/-- FRAME_RELEASE, SYNCIN_HIGH, SYNCIN_LOW, CODE_GROUP_ERROR, LANE_LOCK, LANE_LOCK_LOSS, MISPLACED_ALIGNMENT_CHARACTER and LINK_UP_TIMEOUT. -/
def Obligations.ConverterLinksComeAndGo : Prop :=
  ∀ s : State,
    (∀ n : BitVec 2, let i := n.toNat; let ready := s.linkState i = .training ∧ (s.conv1 i).step = 5
      (∀ fits, ¬ready → exec (.frameRelease n fits) s = .next s) ∧ (ready → exec (.frameRelease n true) s = .next (s.enterUp i)) ∧
      (ready → let u := s.updConv i fun l => { l with elasticErr := true, step := 6 }
        (s.linkUps i ≠ [] → exec (.frameRelease n false) s = .next u) ∧ (s.linkUps i = [] → exec (.frameRelease n false) s = .next (u.leaveLink i .down false)))) ∧
    (∀ n : BitVec 2, let i := 4 + n.toNat; let u := s.updConv i fun l => { l with syncHigh := true }
      (s.linkState i = .down ∨ s.linkState i = .up → exec (.syncinHigh n) s = .next u) ∧
      (s.linkState i = .training → let now := (s.conv1 i).step = 2 ∧ (convParams (s.convCfg i)).subclass1 = false
        (now → exec (.syncinHigh n) s = .next (s.updConv i fun l => { l with syncHigh := true, step := 3, ilasLeft := 4 })) ∧ (¬now → exec (.syncinHigh n) s = .next u))) ∧
    (∀ (n : BitVec 2) (octets : Nat), let i := 4 + n.toNat; let long := 5 * (convParams (s.convCfg i)).f + 9 ≤ octets
      let k := s.updConv i fun l => { l with step := 1, syncHigh := false, ilasLeft := 4 }
      (s.linkState i = .down → exec (.syncinLow n octets) s = .next (s.updConv i fun l => { l with syncHigh := false })) ∧
      (s.linkState i = .training → (long → exec (.syncinLow n octets) s = .next k) ∧ (¬long → exec (.syncinLow n octets) s = .next (s.updConv i fun l => { l with syncHigh := false }))) ∧
      (s.linkState i = .up → (¬long → exec (.syncinLow n octets) s = .next (s.updConv i fun l => { l with errCount := satAdd l.errCount 1 })) ∧
        (long → ∃ t : State, exec (.syncinLow n octets) s = .next t ∧ t.linkState i = .training ∧ (t.conv1 i).step = 1 ∧ (t.conv1 i).linkLost = true ∧
          (t.conv1 i).resyncCount = satAdd (s.conv1 i).resyncCount 1 ∧ ∀ j, j < 8 → j ≠ i → t.conv1 j = s.conv1 j))) ∧
    (∀ lane : BitVec 3, s.linkOfLane lane = none → exec (.codeGroupError lane) s = .next s ∧ exec (.laneLock lane) s = .next s ∧ exec (.laneLockLoss lane) s = .next s ∧
      exec (.misplacedAlignmentCharacter lane) s = .next s) ∧
    (∀ (lane : BitVec 3) (i : Nat), s.linkOfLane lane = some i →
      let locked : State := { s with conv := { s.conv with laneLocked := s.conv.laneLocked ||| (1 <<< lane.toNat) } }
      let lost : State := { s with conv := { s.conv with laneLocked := s.conv.laneLocked &&& ~~~((1 : Byte) <<< lane.toNat) } }
      (s.linkState i = .training ∧ s.tb.devclkPresent = true →
        ((s.conv1 i).step = 1 ∧ locked.lanesLocked i = true → exec (.laneLock lane) s = .next (locked.updConv i fun l => { l with step := 2 })) ∧
        (¬((s.conv1 i).step = 1 ∧ locked.lanesLocked i = true) → exec (.laneLock lane) s = .next locked)) ∧
      (¬(s.linkState i = .training ∧ s.tb.devclkPresent = true) → exec (.laneLock lane) s = .next s) ∧
      (s.linkState i ≠ .up → exec (.laneLockLoss lane) s = .next lost ∧ exec (.misplacedAlignmentCharacter lane) s = .next s ∧ exec (.codeGroupError lane) s = .next s) ∧
      (s.linkState i = .up → exec (.laneLockLoss lane) s = .next (lost.loseRx i) ∧ exec (.misplacedAlignmentCharacter lane) s = .next (s.loseRx i) ∧
        let k := s.conv.laneErrors.look lane + 1
        let counted := s.updConv i fun l => { l with errCount := satAdd l.errCount 1 }
        let noted : State := { counted with conv := { counted.conv with laneErrors := s.conv.laneErrors.put lane k } }
        let u := if (convParams (s.convCfg i)).subclass1 then noted.emit (.syncReport (BitVec.ofNat 2 i)) else noted
        (k < 4 → exec (.codeGroupError lane) s = .next u) ∧ (4 ≤ k → exec (.codeGroupError lane) s = .next (u.loseRx i)) ∧
        (s.loseRx i).linkState i = (if (convParams (s.convCfg i)).auto then .training else .down) ∧ ((s.loseRx i).conv1 i).linkLost = true)) ∧
    (∀ (l : BitVec 8) (bit : Bool), let ready := (s.linkUps l.toNat).filter fun x => s.linkTimedOut x
      (12 ≤ l.toNat ∨ ready = [] → exec (.linkUpTimeout l bit) s = .next s) ∧
      (∀ x, l.toNat < 12 → ready = [x] → exec (.linkUpTimeout l bit) s = .next ((s.leaveLink l.toNat .down true).finishLong x { status := 0x0E, dw3 := s.timeoutDetail l.toNat bit } [])))

/-- RX_UNIT_APPEND, TX_TAKE, TDM_MASTER_FRAME, TDM_FRAME_SYNC and TDM_LOCK_LOSS. -/
def Obligations.StreamsAndTdm : Prop :=
  ∀ s : State,
    (∀ (e : EpId) (stamp : Tick),
      let into (v : State) (bs : List Byte) (t : Tick) : State :=
        if (v.eps.look e).cut.any fun c => future c t then v
        else if v.epSize e < (v.eps.look e).fifo.length + bs.length then v.updEp e fun p => { p with overflow := satAdd p.overflow 1 }
        else ((v.updEp e fun p => { p with cut := none }).epAppend e (bs.map fun b => { byte := b, stamp := t })).go (v.watchers e)
      (∀ bytes : List Byte, let named := s.tdmUnit e false = none ∧ s.upUnit e false = some bytes.length ∧ bytes ≠ []
        (¬named → exec (.rxUnitAppend e (.bytes bytes) stamp) s = .next s) ∧ (named → exec (.rxUnitAppend e (.bytes bytes) stamp) s = .next (into s bytes stamp)) ∧
        (((s.updEp e fun p => { p with cut := none }).epAppend e (bytes.map fun b => { byte := b, stamp := stamp })).eps.look e).fifo =
          (s.eps.look e).fifo ++ bytes.map fun b => { byte := b, stamp := stamp }) ∧
      (∀ rise fall : List Bool, (s.tdmUnit e false = none → exec (.rxUnitAppend e (.wire rise fall) stamp) s = .next s) ∧
        ∀ n g, s.tdmUnit e false = some (n, g) → let p := s.tdm.look n; let frame := s.tdmFrame n; let grp := s.tdmGrp n g
          let wire := if bitAt frame 24 then fall else rise
          let origin := if frameBits frame ≤ lastBit frame grp then p.prevStart else p.lastStart
          let here := bitAt p.given g = false ∧ s.framePassed n (givePhase frame grp (s.tdmBitp n).toNat) = true ∧ lastBit frame grp < wire.length
          (origin = none ∨ ¬here → exec (.rxUnitAppend e (.wire rise fall) stamp) s = .next s) ∧
          (∀ t, origin = some t → here → exec (.rxUnitAppend e (.wire rise fall) stamp) s = .next (into (s.updTdm n fun p => { p with given := p.given ||| (1 <<< g) }) (unitOfWire frame grp wire) t)))) ∧
    (∀ (e : EpId) (len : Nat) (ecc : Ecc), let named := s.upUnit e true = some len ∧ len ≠ 0 ∧ s.takePoint e = true; let v := s.markTaken e
      (¬named → exec (.txTake e len ecc) s = .next s) ∧
      (named → (s.eps.look e).landed < len → exec (.txTake e len ecc) s = .next ((v.updEp e fun p => { p with underrun := satAdd p.underrun 1 }).sendUnit e ((List.range len).map fun i => v.silenceByte e i))) ∧
      (named → len ≤ (s.eps.look e).landed → exec (.txTake e len ecc) s = .next (v.takeUnit e len ecc)) ∧
      (named → len ≤ (s.eps.look e).landed → ecc = .clean → (∀ b ∈ (s.eps.look e).fifo, b.bad = false) → (s.eps.look e).deficit = 0 → s.watchers e = [] →
        ∃ t : State, exec (.txTake e len ecc) s = .next t ∧ (t.eps.look e).fifo = (s.eps.look e).fifo.drop len)) ∧
    (∀ n : BitVec 2, let p := s.tdm.look n; let t := s.frameAt n p.frame; let go := p.state ≠ .down ∧ bitAt (s.tdmFrame n) 48 = true ∧ due t s.now = true
      let u := (s.updTdm n fun p => ({ p with frame := p.frame + 1 } : TdmPort).startFrame t true).emit (.frameSync n t (s.syncEnd n p.frame) (bitAt (s.tdmFrame n) 14))
      let v : State := { s with tdm := s.tdm.upd n fun p => { p with frame := p.frame + 1 } }
      (¬go → exec (.tdmMasterFrame n) s = .next s) ∧
      (go → s.tb.fineValid = true → p.state = .up → exec (.tdmMasterFrame n) s = .next (u.driveUnused n)) ∧
      (go → s.tb.fineValid = true → p.state = .training → exec (.tdmMasterFrame n) s = .next ((u.enterUp (8 + n.toNat)).driveUnused n)) ∧
      (go → s.tb.fineValid = false → p.state = .up → exec (.tdmMasterFrame n) s = .next (v.leaveLink (8 + n.toNat) .down false)) ∧
      (go → s.tb.fineValid = false → p.state = .training → exec (.tdmMasterFrame n) s = .next v)) ∧
    (∀ (n : BitVec 2) (bit : Nat), let p := s.tdm.look n; let slave := bitAt (s.tdmFrame n) 48 = false; let apart := bit = frameBits (s.tdmFrame n)
      let u := s.updTdm n fun p => p.startFrame s.now true
      let f : State := { s with tdm := s.tdm.upd n fun p => { p with lastStart := none } }
      (¬slave ∨ p.state = .down → exec (.tdmFrameSync n bit) s = .next s ∧ exec (.tdmLockLoss n) s = .next s) ∧
      (slave → p.state = .training → (p.lastStart ≠ none → apart → exec (.tdmFrameSync n bit) s = .next ((u.enterUp (8 + n.toNat)).driveUnused n)) ∧
        (p.lastStart = none ∨ ¬apart → exec (.tdmFrameSync n bit) s = .next u) ∧ exec (.tdmLockLoss n) s = .next f) ∧
      (slave → p.state = .up → (apart → exec (.tdmFrameSync n bit) s = .next (u.driveUnused n)) ∧
        (¬apart → ∃ t : State, exec (.tdmFrameSync n bit) s = .next t ∧ t.tdm.look n = { p with slipCount := satAdd p.slipCount 1, lastStart := some s.now, prevStart := none, taken := 0, given := 0 } ∧
          Kept { s with tdm := t.tdm } t) ∧
        (bitAt (s.tdmFrame n) 49 = false → exec (.tdmLockLoss n) s = .next (f.leaveLink (8 + n.toNat) .down false)) ∧
        (bitAt (s.tdmFrame n) 49 = true → ∃ t : State, exec (.tdmLockLoss n) s = .next t ∧ (t.tdm.look n).state = .training ∧ (t.tdm.look n).resyncCount = satAdd p.resyncCount 1 ∧
          (t.tdm.look n).lastStart = none ∧ (t.tdm.look n).linkLost = true)))

/-- IDLE_DESCENT, DESCENT, EXIT_TO_LIT, THERMAL_SAMPLE, THERMAL_BUDGET_UPDATE, LIFE_WRITEBACK and HEALTH_EVALUATION. -/
def Obligations.DescentAndHealth : Prop :=
  ∀ s : State,
    ((bitAt (s.devReg 0xB80) 3 = false ∨ s.power.target ≠ none ∨ s.power.waking = true ∨ s.boot.step ≠ 11 ∨ s.floor ≤ s.power.state.code ∨ s.power.quietSince = none) →
      exec .idleDescent s = .next s) ∧
    (∀ t, bitAt (s.devReg 0xB80) 3 = true → s.power.target = none → s.power.waking = false → s.boot.step = 11 → s.power.state.code < s.floor →
      s.power.quietSince = some t → future t s.power.entered = true → s.mayRest s.nextRung = true → s.permits s.nextRung = true →
      (due (t + BitVec.ofNat 64 (s.idleTicks s.nextRung)) s.now = true → exec .idleDescent s = .next { s with power := { s.power with target := some s.nextRung } }) ∧
      (due (t + BitVec.ofNat 64 (s.idleTicks s.nextRung)) s.now = false → exec .idleDescent s = .next s)) ∧
    (s.power.target = none → exec .descent s = .next s) ∧
    (∀ want, s.power.target = some want → let p := s.permitted want.code
      (p = s.power.state ∨ s.power.waking = true → exec .descent s = .next { s with power := { s.power with target := none } }) ∧
      (p ≠ s.power.state → s.power.waking = false → s.mayRest p = false → exec .descent s = .next s) ∧
      (p ≠ s.power.state → s.power.waking = false → s.mayRest p = true →
        (p = .hush → exec .descent s = .next { s with power := { s.power with state := .hush, target := none, entered := s.now, quietSince := none, waking := false, deepest := .hush } }) ∧
        (p ≠ .hush → s.exports = true → 8 < s.trace.backlog → exec .descent s = .next s) ∧
        (p ≠ .hush → s.exports = false ∨ s.trace.backlog ≤ 8 → ∃ t : State, exec .descent s = .next t ∧ t.power.state = p ∧ t.power.target = none ∧ t.power.entered = s.now ∧
          t.dram.selfRefresh = true ∧ (3 ≤ p.code → t.tb.pllLock = false ∧ t.tb.fineValid = false) ∧ (p.code < 3 → t.tb.pllLock = s.tb.pllLock ∧ t.tb.fineValid = s.tb.fineValid) ∧
          (∀ k q, ((t.tenants.look k).sqs.look q).entries = []) ∧ t.tb.time = s.tb.time ∧ t.chans = s.chans ∧ t.mem = s.mem ∧ t.prot = s.prot))) ∧
    (∀ good, s.power.waking = false ∨ s.power.state = .lit → exec (.exitToLit good) s = .next s) ∧
    (∀ good, s.power.waking = true →
      (s.power.state = .hush → exec (.exitToLit good) s = .next { s with power := { s.power with state := .lit, target := none, waking := false, entered := s.now, quietSince := none } }) ∧
      (3 ≤ s.power.state.code → s.tb.refclkPresent = false → exec (.exitToLit good) s = .next s) ∧
      (s.power.state = .shuttered → s.tb.refclkPresent = true → ∃ t : State, exec (.exitToLit false) s = .next t ∧ t.power.restoreFailed = true ∧ t.chans = State.reset.chans ∧
        bitAt (t.devReg 0x18) 7 = true) ∧
      (s.power.state = .interval → exec (.exitToLit good) s = .next s.climb) ∧
      (3 ≤ s.power.state.code → s.tb.refclkPresent = true → s.power.state = .shuttered → exec (.exitToLit true) s = .next s.climb) ∧
      (s.power.state = .dark → s.tb.refclkPresent = true → exec (.exitToLit good) s = .next s.climb)) ∧
    (∀ tj : BitVec 16, (s.boot.step.toNat < 3 → exec (.thermalSample tj) s = .next s) ∧
      (3 ≤ s.boot.step.toNat → ∃ t : State, exec (.thermalSample tj) s = .next t ∧ t.health.tj = tj ∧ t.health.tjValid = true ∧
        (tj.sle t.health.lifeTjMax = true ∧ (t.health.lifeTjMax = tj ∨ t.health.lifeTjMax = s.health.lifeTjMax)) ∧
        (s.health.thermalArmed = true → ((s.devReg 0xA20).extractLsb' 16 16).toInt ≤ tj.toInt → t.health.highSeen = true ∧ t.health.thermalArmed = false) ∧
        (s.health.thermalArmed = false → tj.toInt ≤ ((s.devReg 0xA20).extractLsb' 16 16).toInt - 4 → t.health.thermalArmed = true) ∧
        { t.health with tj := s.health.tj, tjValid := s.health.tjValid, lifeTjMax := s.health.lifeTjMax, highSeen := s.health.highSeen, thermalArmed := s.health.thermalArmed } = s.health)) ∧
    (s.health.tjValid = false → exec .thermalBudgetUpdate s = .next s) ∧
    (s.health.tjValid = true → ∃ t : State, exec .thermalBudgetUpdate s = .next t ∧ { s with health := t.health } = t ∧ (s.health.lifeThermal.toNat ≤ t.health.lifeThermal.toNat) ∧
      (s.health.lifeThermal.toNat * 2 ^ 80 + s.health.lifeThermalFrac + budgetOf s.health.tj < 2 ^ 111 →
        t.health.lifeThermal.toNat * 2 ^ 80 + t.health.lifeThermalFrac = s.health.lifeThermal.toNat * 2 ^ 80 + s.health.lifeThermalFrac + budgetOf s.health.tj)) ∧
    (s.health.hourSince + hourPeriods ≤ s.tb.refclkCount → exec .lifeWriteback s = .next { s with health := { s.health with lifePowerHours := satAdd s.health.lifePowerHours 1, hourSince := s.health.hourSince + hourPeriods } }) ∧
    (s.tb.refclkCount < s.health.hourSince + hourPeriods → exec .lifeWriteback s = .next s) ∧
    (s.devState = .fill ∨ s.devState = .check → exec .healthEvaluation s = .next s) ∧
    (s.devState ≠ .fill → s.devState ≠ .check → ∃ t : State, exec .healthEvaluation s = .next t ∧ t.health.present = s.conditions ∧ t.health.seen = s.health.seen ||| s.conditions ∧
      t.health.curtainCall = decide (s.conditions ≠ 0) ∧ t.chans = s.chans ∧ t.mem.dram = s.mem.dram ∧
      (s.conditions &&& ~~~s.health.present = 0 → t.boot = s.boot))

================================

WORK REQUEST: Would you please copy, word for word, everything above from the line containing "(p = .hush →" down to the line containing "(∀ good, s.power.waking = true →", those two lines included?

ANSWER SPACE:
        (p = .hush → exec .descent s = .next { s with power := { s.power with state := .hush, target := none, entered := s.now, quietSince := none, waking := false, deepest := .hush } }) ∧
        (p ≠ .hush → s.exports = true → 8 < s.trace.backlog → exec .descent s = .next s) ∧
        (p ≠ .hush → s.exports = false ∨ s.trace.backlog ≤ 8 → ∃ t : State, exec .descent s = .next t ∧ t.power.state = p ∧ t.power.target = none ∧ t.power.entered = s.now ∧
          t.dram.selfRefresh = true ∧ (3 ≤ p.code → t.tb.pllLock = false ∧ t.tb.fineValid = false) ∧ (p.code < 3 → t.tb.pllLock = s.tb.pllLock ∧ t.tb.fineValid = s.tb.fineValid) ∧
          (∀ k q, ((t.tenants.look k).sqs.look q).entries = []) ∧ t.tb.time = s.tb.time ∧ t.chans = s.chans ∧ t.mem = s.mem ∧ t.prot = s.prot))) ∧
    (∀ good, s.power.waking = false ∨ s.power.state = .lit → exec (.exitToLit good) s = .next s) ∧
    (∀ good, s.power.waking = true →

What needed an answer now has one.